▶ [YOUR TASK]: If a line in the data holds "else", copy that line out in full.

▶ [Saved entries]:
——————

-- ==== Sys2Proof/Machine/MemEvents.lean ====
section
/-! DEFINITION. Events of the memory system: stores leaving and being acknowledged, responses, translations, page responses,
invalidations, refusals by peers, and results of far rows (R54, R56, R89 to R91, R100, R105, R248, R413, R417). -/

namespace Sys2Proof.Machine

/-! ### Responses -/

def findOp (s : State) (id : Nat) : Option Op := s.ops.find? fun o => o.id == id
def modOp (s : State) (id : Nat) (f : Op → Op) : State := { s with ops := s.ops.map fun o => if o.id = id then f o else o }

/-- Whether a lane of an operation can be performed now (R99, R111, R119, R259, R415). -/
def laneFree (s : State) (o : Op) (a : LaneAcc) : Bool :=
  a.loc.any fun l => !olderOp s o.block o.warp o.ord l o.bytes &&
    match l with
    | .spad _ _ => true
    | .g x => !held s x && match o.kind with
      | .load _ _ _ => !drainHolds s o.block x && (a.fwd.all Option.isSome || (spanLines x o.bytes).all fun y => !readWaits s o.core a.sent y)
      | _ => !pathBusy s o.core a.sent x

/-- What a lane's access is performed on as one: the location of an atomic, else a line, or a granule of a scratchpad (R247, R252,
R255). -/
def groupOf (k : AccKind) (n : Nat) (l : ALoc) : Nat × Nat × Nat :=
  match k, l with
  | .atomic _ _ _, .g l => (2, (lineKey l).1, gAddr l / n)
  | .atomic _ _ _, .spad b off => (3, b, off / n)
  | _, .g l => (0, (lineKey l).1, (lineKey l).2)
  | _, .spad b off => (1, b, off / 64)
def addGroup (k : AccKind) (n : Nat) (gs : List (Nat × Nat × Nat)) (a : LaneAcc) : List (Nat × Nat × Nat) :=
  match a.loc with
  | some l => if gs.contains (groupOf k n l) then gs else gs ++ [groupOf k n l]
  | none => gs
/-- The lanes that one response performs: those of one line, granule or location, and which one comes first is free. Of atomics on
host or peer memory it is the lowest lane alone: other accesses may fall between them (R255, R418). -/
def pickGroup (s : State) (k : AccKind) (n : Nat) (ls : List LaneAcc) : List LaneAcc :=
  let gs := ls.foldl (addGroup k n) []
  match gs[(Config.freeWord s.fresh).toNat % gs.length]? with
  | some g =>
    let ms := ls.filter fun a => a.loc.any fun l => groupOf k n l == g
    match ms, k with
    | a :: _, .atomic _ _ _ => if isDevLoc a || (a.loc.any fun l => match l with | .spad _ _ => true | _ => false) then ms else [a]
    | ms, _ => ms
  | none => []

/-- A course-peer access to a member that has failed is not performed and sets PFAIL (R354). -/
def toFailed (s : State) (o : Op) (k : Nat) : Bool := k != o.block && (getBlock s k).any fun x => x.frozen

/-- What performing a lane gives: the value it leaves, old or loaded, whether that is poisoned, the unit and address of poison read; the
SUBC of a scope check that failed; whether the access was made. -/
structure LaneRes where
  s : State
  val : Nat := 0
  pois : Bool := false
  unit : Nat := 0
  pa : Nat := 0
  fail : Option Nat := none
  made : Bool := true

/-- One atomic at device memory: its scope check, then its step; a poisoned location is left as it is, and a poisoned operand poisons what
it writes (R117, R254, R257, R258, R386). -/
def atomDev (s : State) (o : Op) (a : LaneAcc) (op : AtomOp) (sc : Scope) (pa : Nat) : LaneRes :=
  match scopeCheck s o.core pa sc with
  | .error old => { s := s, fail := some (scopeSubc old sc), made := false }
  | .ok s =>
    let s := dropL1Line s o.core (lineNo pa)
    if gPois s (.dev pa) then { s := s, pois := true, unit := homeUnit s pa, pa := pa }
    else
      let r := atomStep s (.dev pa) op o.bytes a.b a.c.toNat
      { s := if a.bPois && (atomNew op (8 * o.bytes) r.1 a.b a.c.toNat).isSome then setPois r.2 (pa / 64) true else r.2, val := r.1 }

——————

▶ [TASK RESPONSE]:
def modOp (s : State) (id : Nat) (f : Op → Op) : State := { s with ops := s.ops.map fun o => if o.id = id then f o else o }
/-- What a lane's access is performed on as one: the location of an atomic, else a line, or a granule of a scratchpad (R247, R252,
  | some l => if gs.contains (groupOf k n l) then gs else gs ++ [groupOf k n l]
    | a :: _, .atomic _ _ _ => if isDevLoc a || (a.loc.any fun l => match l with | .spad _ _ => true | _ => false) then ms else [a]
    else
      { s := if a.bPois && (atomNew op (8 * o.bytes) r.1 a.b a.c.toNat).isSome then setPois r.2 (pa / 64) true else r.2, val := r.1 }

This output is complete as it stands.